In the blur of the waves of distortion from the acid, we didn’t talk, but kissed.  Our clothes came off.  My knees were dirty, but Jerry told me it looked sexy.  Our heads went below the dashboard and stayed there.  I put him in my mouth, he put me in his mouth, and we sucked in each others hallucinogenic auras.

When I lifted my head above the dash, the lights of Boise wa-wahed at me like a trombone with a toilet plunger at its bell, but Jerry assured me that the lights’ flicker was due to the hertz cycle.  He reminded me about the frequency of sixty hertz per second, but to me it seemed more like three hertz per second.  Time seemed to slow down that night as Jerry and I tried every position, every trick and every pose listed in the Kama Sutra that can be done in a car.

The early dawn light signaled an end to our night of exotic and hypnotic passion as we cycled to our own hertz frequency.  We woke up from the acid trip still having sex.  Not quite embarrassed, we went to relieve ourselves on separate sides of the car, and then put our clothes back on our pulsating bodies.

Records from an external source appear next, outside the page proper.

theorem touch_leaveSafe (hm : Sub 0x2A000000018 m) (m2) (s : State) (hs : Touch m x s) : Touch m x (leaveSafe m2 s) := by
  unfold leaveSafe
  with_reducible repeat' first | apply Touch.ite_ | assumption | apply touch_put | apply touch_putMg | apply touch_hintChange | apply touch_sageEvt | apply touch_raise | apply Touch.foldl_ | apply Touch.foldl_fst | apply Touch.foldl_snd | intro _ _ _ | intro _ _ | split | dsimp only
  all_goals first | exact hm.up rfl | with_reducible refine hm.pg (page_aMG_STAT _) ?_ | with_reducible refine hm.pg (page_aMG_IRQ_RAW _) ?_
  all_goals rfl

theorem touch_releaseLeg (hm : Sub 0x2B000000018 m) (b n) (s : State) (hs : Touch m x s) : Touch m x (releaseLeg b n s) := by
  unfold releaseLeg
  with_reducible repeat' first | apply Touch.ite_ | assumption | apply touch_leaveSafe | apply touch_putLeg | apply Touch.foldl_ | apply Touch.foldl_fst | apply Touch.foldl_snd | intro _ _ _ | intro _ _ | split | dsimp only
  all_goals first | exact hm.up rfl

theorem touch_groupStops (hm : Sub 0xA0991C04907E m) (g) (s : State) (hs : Touch m x s) : Touch m x (groupStops g s) := by
  unfold groupStops
  with_reducible repeat' first | apply Touch.ite_ | assumption | apply touch_putTbg | apply touch_lower | apply Touch.each_ | apply touch_armedLeg | apply touch_cancelStep | apply Touch.foldl_ | apply Touch.foldl_fst | apply Touch.foldl_snd | intro _ _ _ | intro _ _ | split | dsimp only
  all_goals first | exact hm.up rfl | with_reducible refine hm.pg (page_aTBG_STAT _) ?_
  all_goals rfl

theorem touch_endCbc (hm : Sub 0x100B2B91C05B07E m) (b n) (s : State) (hs : Touch m x s) : Touch m x (endCbc b n s) := by
  unfold endCbc
  with_reducible repeat' first | apply Touch.ite_ | assumption | apply touch_reAct | apply touch_lower | apply touch_putLeg | apply Touch.foldl_ | apply Touch.foldl_fst | apply Touch.foldl_snd | intro _ _ _ | intro _ _ | split | dsimp only
  all_goals first | exact hm.up rfl | with_reducible refine hm.pg (page_aLEG_TRIP_STAT _) ?_
  all_goals rfl

theorem touch_boundary (hm : Sub 0x100B2B91D87FFFF m) (g) (s : State) (hs : Touch m x s) : Touch m x (boundary g s) := by
  unfold boundary
  with_reducible repeat' first | apply Touch.ite_ | assumption | apply touch_putTbg | apply Touch.each_ | apply touch_legPeriod | apply touch_countPoints | apply touch_applyTaken | apply Touch.when_ | apply touch_commitDone | apply touch_cleanLegs | apply touch_hintPeriods | apply touch_refreshLoads | apply touch_newlyEnabled | apply touch_membersChanged | apply touch_newlyActing | apply touch_wr | apply touch_sealSet | apply touch_lower | apply touch_raise | apply touch_tbgIrq | apply touch_incr | apply touch_showNext | apply touch_releaseLeg | apply touch_groupStops | apply touch_reAct | apply touch_endCbc | apply Touch.foldl_ | apply Touch.foldl_fst | apply Touch.foldl_snd | intro _ _ _ | intro _ _ | split | dsimp only
  all_goals first | exact hm.up rfl | with_reducible refine hm.pg (page_aTBG_STAT _) ?_ | with_reducible refine hm.pg (page_aTBG_SET_STEP _) ?_ | with_reducible refine hm.pg (page_aTBG_PCNT _) ?_
  all_goals rfl

theorem touch_dropTbgCommit (hm : Sub 0x80040000C m) (g) (s : State) (hs : Touch m x s) : Touch m x (dropTbgCommit g s) := by
  unfold dropTbgCommit
  with_reducible repeat' first | apply Touch.ite_ | assumption | apply touch_dropCmt | apply touch_lower | apply Touch.each_ | apply touch_putTbg | apply Touch.foldl_ | apply Touch.foldl_fst | apply Touch.foldl_snd | intro _ _ _ | intro _ _ | split | dsimp only
  all_goals first | exact hm.up rfl | with_reducible refine hm.pg (page_aTBG_STAT _) ?_ | with_reducible refine hm.pg (page_aLEG_CMP_GEN _) ?_
  all_goals rfl

theorem touch_emitLeg (hm : Sub 0x900C00001E m) (k vals n) (s : State) (hs : Touch m x s) : Touch m x (emitLeg k vals n s).1 := by
  unfold emitLeg
  with_reducible repeat' first | apply Touch.ite_ | assumption | apply touch_putLeg | apply touch_putB | apply touch_lower | apply touch_incrSat | apply touch_raise | apply touch_addSat | apply Touch.each_ | apply touch_hubEdge | apply Touch.foldl_ | apply Touch.foldl_fst | apply Touch.foldl_snd | intro _ _ _ | intro _ _ | split | dsimp only
  all_goals first | exact hm.up rfl | with_reducible refine hm.pg (page_aLEG_CFG _) ?_ | with_reducible refine hm.pg (page_aLEG_TIM _) ?_ | with_reducible refine hm.pg (page_aLEG_STAT _) ?_ | with_reducible refine hm.pg (page_aLEG_BOOT _) ?_ | exact hm.pg (k := 2) rfl rfl
  all_goals rfl

theorem touch_emitSamples (hm : Sub 0x880C000002 m) (g k vals) (s : State) (hs : Touch m x s) : Touch m x (emitSamples g k vals s) := by
  unfold emitSamples
  with_reducible repeat' first | apply Touch.ite_ | assumption | apply touch_putTbg | apply Touch.each_ | apply touch_hubSample | apply Touch.foldl_ | apply Touch.foldl_fst | apply Touch.foldl_snd | intro _ _ _ | intro _ _ | split | dsimp only
  all_goals first | exact hm.up rfl

theorem touch_emitTriggers (hm : Sub 0x4000000000 m) (g k vals) (s : State) (hs : Touch m x s) : Touch m x (emitTriggers g k vals s) := by
  unfold emitTriggers
  with_reducible repeat' first | apply Touch.ite_ | assumption | apply touch_setTrgs

theorem touch_handOverruns (hm : Sub 0x100B2B9DC05B07E m) (g) (s : State) (hs : Touch m x s) : Touch m x (handOverruns g s) := by
  unfold handOverruns
  with_reducible repeat' first | apply Touch.ite_ | assumption | apply touch_overrun | apply Touch.foldl_ | apply Touch.foldl_fst | apply Touch.foldl_snd | intro _ _ _ | intro _ _ | split

theorem touch_pickSet (hm : Sub 0x800000004 m) (g) (s : State) (hs : Touch m x s) : Touch m x (pickSet g s).2 := by
  unfold pickSet
  with_reducible repeat' first | apply Touch.ite_ | assumption | apply touch_putTbg | apply touch_tbgIrq | apply touch_incrSat | apply Touch.foldl_ | apply Touch.foldl_fst | apply Touch.foldl_snd | intro _ _ _ | intro _ _ | split | dsimp only
  all_goals first | exact hm.up rfl | with_reducible refine hm.pg (page_aTBG_REPEAT_CNT _) ?_
  all_goals rfl

theorem touch_tornSet (hm : Sub 0x10002080C40200E m) (g gen legs) (s : State) (hs : Touch m x s) : Touch m x (tornSet g gen legs s) := by
  unfold tornSet
  with_reducible repeat' first | apply Touch.ite_ | assumption | apply touch_dropTbgCommit | apply touch_tbgIrq | apply touch_raise | apply touch_incrSat | apply touch_record | apply touch_sageEvt | apply Touch.foldl_ | apply Touch.foldl_fst | apply Touch.foldl_snd | intro _ _ _ | intro _ _ | split | dsimp only
  all_goals first | exact hm.up rfl | with_reducible refine hm.pg (page_aTBG_STAT _) ?_ | with_reducible refine hm.pg (page_aTBG_TORN_CNT _) ?_ | exact hm.pg (k := 2) rfl rfl
  all_goals rfl

theorem touch_judgeCommit (hm : Sub 0x10002080C40200E m) (g ks vals) (s : State) (hs : Touch m x s) : Touch m x (judgeCommit g ks vals s).2 := by
  unfold judgeCommit
  with_reducible repeat' first | apply Touch.ite_ | assumption | apply touch_tbgIrq | apply touch_raise | apply touch_putTbg | apply touch_tornSet | apply Touch.foldl_ | apply Touch.foldl_fst | apply Touch.foldl_snd | intro _ _ _ | intro _ _ | split | dsimp only
  all_goals first | exact hm.up rfl | with_reducible refine hm.pg (page_aTBG_GEN _) ?_ | with_reducible refine hm.pg (page_aTBG_STAT _) ?_
  all_goals rfl

theorem touch_shootTrips (hm : Sub 0x100B2B91C05B07E m) (n) (c) (s : State) (h : Touch m x s) : Touch m x (shootTrips n c s) := by
  induction c generalizing s with
  | zero => exact h
  | succ c ih => exact ih _ (touch_actLeg (hm.up rfl) _ _ _ _ _ _ (touch_sageEvt (hm.up rfl) _ _ _ h))
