-- ==== Sys2Proof/Laws/TouchUnits.lean ====
section
/-! SUPPORT. GIU, feedback, ADC, axes, NDL and satellites: what they may change. -/
namespace Sys2Proof.Laws
open Sys2Proof.Machine

variable {m : Nat} {x : State}

theorem touch_putGu (hm : Sub 0x100000000 m) (s : State) (u x2) (hs : Touch m x s) : Touch m x (State.putGu s u x2) := by
  unfold State.putGu
  with_reducible repeat' first | apply Touch.ite_ | assumption | apply touch_setGiu

theorem touch_pllState (hm : Sub 0x20000000040 m) (u st) (s : State) (hs : Touch m x s) : Touch m x (pllState u st s) := by
  unfold pllState
  with_reducible repeat' first | apply Touch.ite_ | assumption | apply touch_giuIrq | apply touch_put | apply touch_sageEvt | apply Touch.foldl_ | apply Touch.foldl_fst | apply Touch.foldl_snd | intro _ _ _ | intro _ _ | split | dsimp only
  all_goals first | exact hm.up rfl | with_reducible refine hm.pg (page_aGIU_PLL_STAT _) ?_
  all_goals rfl

theorem touch_seqState (hm : Sub 0x10002010C002042 m) (u st pt) (s : State) (hs : Touch m x s) : Touch m x (seqState u st pt s) := by
  unfold seqState
  with_reducible repeat' first | apply Touch.ite_ | assumption | apply touch_put | apply touch_giuIrq | apply touch_putGu | apply touch_record | apply touch_incrSat | apply touch_sageEvt | apply Touch.foldl_ | apply Touch.foldl_fst | apply Touch.foldl_snd | intro _ _ _ | intro _ _ | split | dsimp only
  all_goals first | exact hm.up rfl | with_reducible refine hm.pg (page_aGIU_RT_STAT _) ?_ | with_reducible refine hm.pg (page_aGIU_RT_TRIPS _) ?_ | with_reducible refine hm.pg (page_aGIU_ISL_CNT _) ?_ | with_reducible refine hm.pg (page_aGIU_RT_CESS _) ?_
  all_goals rfl

theorem touch_giuUnit (hm : Sub 0x10002010C002042 m) (u seqWas afdWas) (s : State) (hs : Touch m x s) : Touch m x (giuUnit u seqWas afdWas s) := by
  unfold giuUnit
  with_reducible repeat' first | apply Touch.ite_ | assumption | apply touch_pllState | apply touch_putGu | apply touch_seqState | apply Touch.foldl_ | apply Touch.foldl_fst | apply Touch.foldl_snd | intro _ _ _ | intro _ _ | split | dsimp only
  all_goals first | exact hm.up rfl

theorem touch_scanBegin (hm : Sub 0x100000040 m) (t) (s : State) (hs : Touch m x s) : Touch m x (scanBegin t s) := by
  unfold scanBegin
  with_reducible repeat' first | apply Touch.ite_ | assumption | apply touch_putTrk | apply touch_trkState | apply touch_putVref | apply Touch.foldl_ | apply Touch.foldl_fst | apply Touch.foldl_snd | intro _ _ _ | intro _ _ | split | dsimp only
  all_goals first | exact hm.up rfl

theorem touch_trackEnter (hm : Sub 0x100000040 m) (t) (s : State) (hs : Touch m x s) : Touch m x (trackEnter t s) := by
  unfold trackEnter
  with_reducible repeat' first | apply Touch.ite_ | assumption | apply touch_trkState | apply touch_putTrk | apply touch_scanBegin | apply Touch.foldl_ | apply Touch.foldl_fst | apply Touch.foldl_snd | intro _ _ _ | intro _ _ | split | dsimp only
  all_goals first | exact hm.up rfl

theorem touch_giuTracker (hm : Sub 0x100000040 m) (t scanWas) (s : State) (hs : Touch m x s) : Touch m x (giuTracker t scanWas s) := by
  unfold giuTracker
  with_reducible repeat' first | apply Touch.ite_ | assumption | apply touch_put | apply touch_trackEnter | apply touch_putVref | apply touch_trkState | apply touch_putTrk | apply Touch.foldl_ | apply Touch.foldl_fst | apply Touch.foldl_snd | intro _ _ _ | intro _ _ | split | dsimp only
  all_goals first | exact hm.up rfl | with_reducible refine hm.pg (page_aGIU_TRK_SCAN_CFG _) ?_
  all_goals rfl

theorem touch_giuConfig (hm : Sub 0x10002010C002042 m) (o s : State) (hs : Touch m x s) : Touch m x (giuConfig o s) := by
  unfold giuConfig
  with_reducible repeat' first | apply Touch.ite_ | assumption | apply Touch.each_ | apply touch_giuUnit | apply touch_giuTracker | apply Touch.foldl_ | apply Touch.foldl_fst | apply Touch.foldl_snd | intro _ _ _ | intro _ _ | split | dsimp only
  all_goals first | exact hm.up rfl

theorem touch_giuFrame (hm : Sub 0x40 m) (s : State) (hs : Touch m x s) : Touch m x (giuFrame s) := by
  unfold giuFrame
  with_reducible repeat' first | apply Touch.ite_ | assumption | apply touch_incr | apply Touch.foldl_ | apply Touch.foldl_fst | apply Touch.foldl_snd | intro _ _ _ | intro _ _ | split | dsimp only
  all_goals first | exact hm.up rfl | exact hm.pg (k := 6) rfl rfl

theorem touch_giuLog (hm : Sub 0x100000040 m) (u pos) (s : State) (hs : Touch m x s) : Touch m x (giuLog u pos s) := by
  unfold giuLog
  with_reducible repeat' first | apply Touch.ite_ | assumption | apply touch_giuErr | apply touch_wr | apply touch_put | apply touch_raise | apply touch_setGiu | apply Touch.when_ | apply touch_giuIrq | apply Touch.foldl_ | apply Touch.foldl_fst | apply Touch.foldl_snd | intro _ _ _ | intro _ _ | split | dsimp only
  all_goals first | exact hm.up rfl | with_reducible refine hm.pg (page_logAt _ _) ?_ | with_reducible refine hm.pg (page_aGIU_ISL_STAT _) ?_ | with_reducible refine hm.pg (page_aGIU_RT_STAT _) ?_ | exact hm.pg (k := 6) rfl rfl
  all_goals rfl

Jerry drove us to his house, and we slept on the floor between packed boxes because of his impending move.    He was still asleep when I woke startled.  I had two hours to get to work, and Jerry lived across town from me.  I figured it would take an hour to walk home.  I looked at the still dirty knees on my pants, put on my gray hat, tied the bandanna around my neck, put the ratty brown Woolrich jacket on and started the trek back to my apartment.

I snuck out the front door with a self-satisfied satiation.  I could smell the cloying musk of co-mingling on me.  After digging an irrigation trench the day before, a night of dancing and drinking, and hours of non-stop sexual activity, I really needed a shower.  I had no idea what my hair looked like, but I knew what it smelled like.  I smiled as I reflected on how three years of lusting had been fully atoned.  I felt complete.

As I walked from the bench to the north end of Boise, cars slowed as they passed me.  The vehicles, one by one, had windows open, and people were trying to hand me money.  The first few times this happened, I looked angry and indignant at the folks in the passenger seat or the driver’s side as they tried to hand me twenty dollar bills.  I wondered aloud to God if I really looked that tragic.

I don’t know why I didn’t take the money, probably pride and arrogance.  But, over and over, folks in cars and trucks pulled off to hand me their ones, fives, tens and twenties.  I had never encountered anything like this.  I crossed the Boise River at Ninth Street, and people continued to stop and look at me with money in their hands.

I was almost home when a neighbor pulled up in his car.  The passenger window was open, and he called out to me, “Hey Jamie, I didn’t know you were part of the Vo-Tech department at Boise State, here’s your donation.”  He tried to hand me a fifty dollar bill.

“What is this anyway?”  I innocently asked.

“The Fall Fundraiser for the college.”  He then looked at me closer.  “You aren’t dressed up are you?”

“Of course I am not dressed up…you call this dressed up?”  I shrugged my shoulders, pointed to my dirty knees and purple gray high top tennis shoes.

“Jamie, you are not dressed up like a hobo for the Fall Fundraiser.  You know the college kids dress up like hobos and have cans for donations.  They hang out on the street corners for people to give them their money.  You are not participating in that….are you?”  Now my neighbor looked concerned for my welfare instead of eagerly handing me a fifty dollar bill.

“I worked yesterday, and didn’t make it home.  Um, I need to get home so I can clean up to get back to work at the park.”  I tried not to look too chagrined, and so did my neighbor as he rolled up his car window and sped off to look for a real hobo to take his money.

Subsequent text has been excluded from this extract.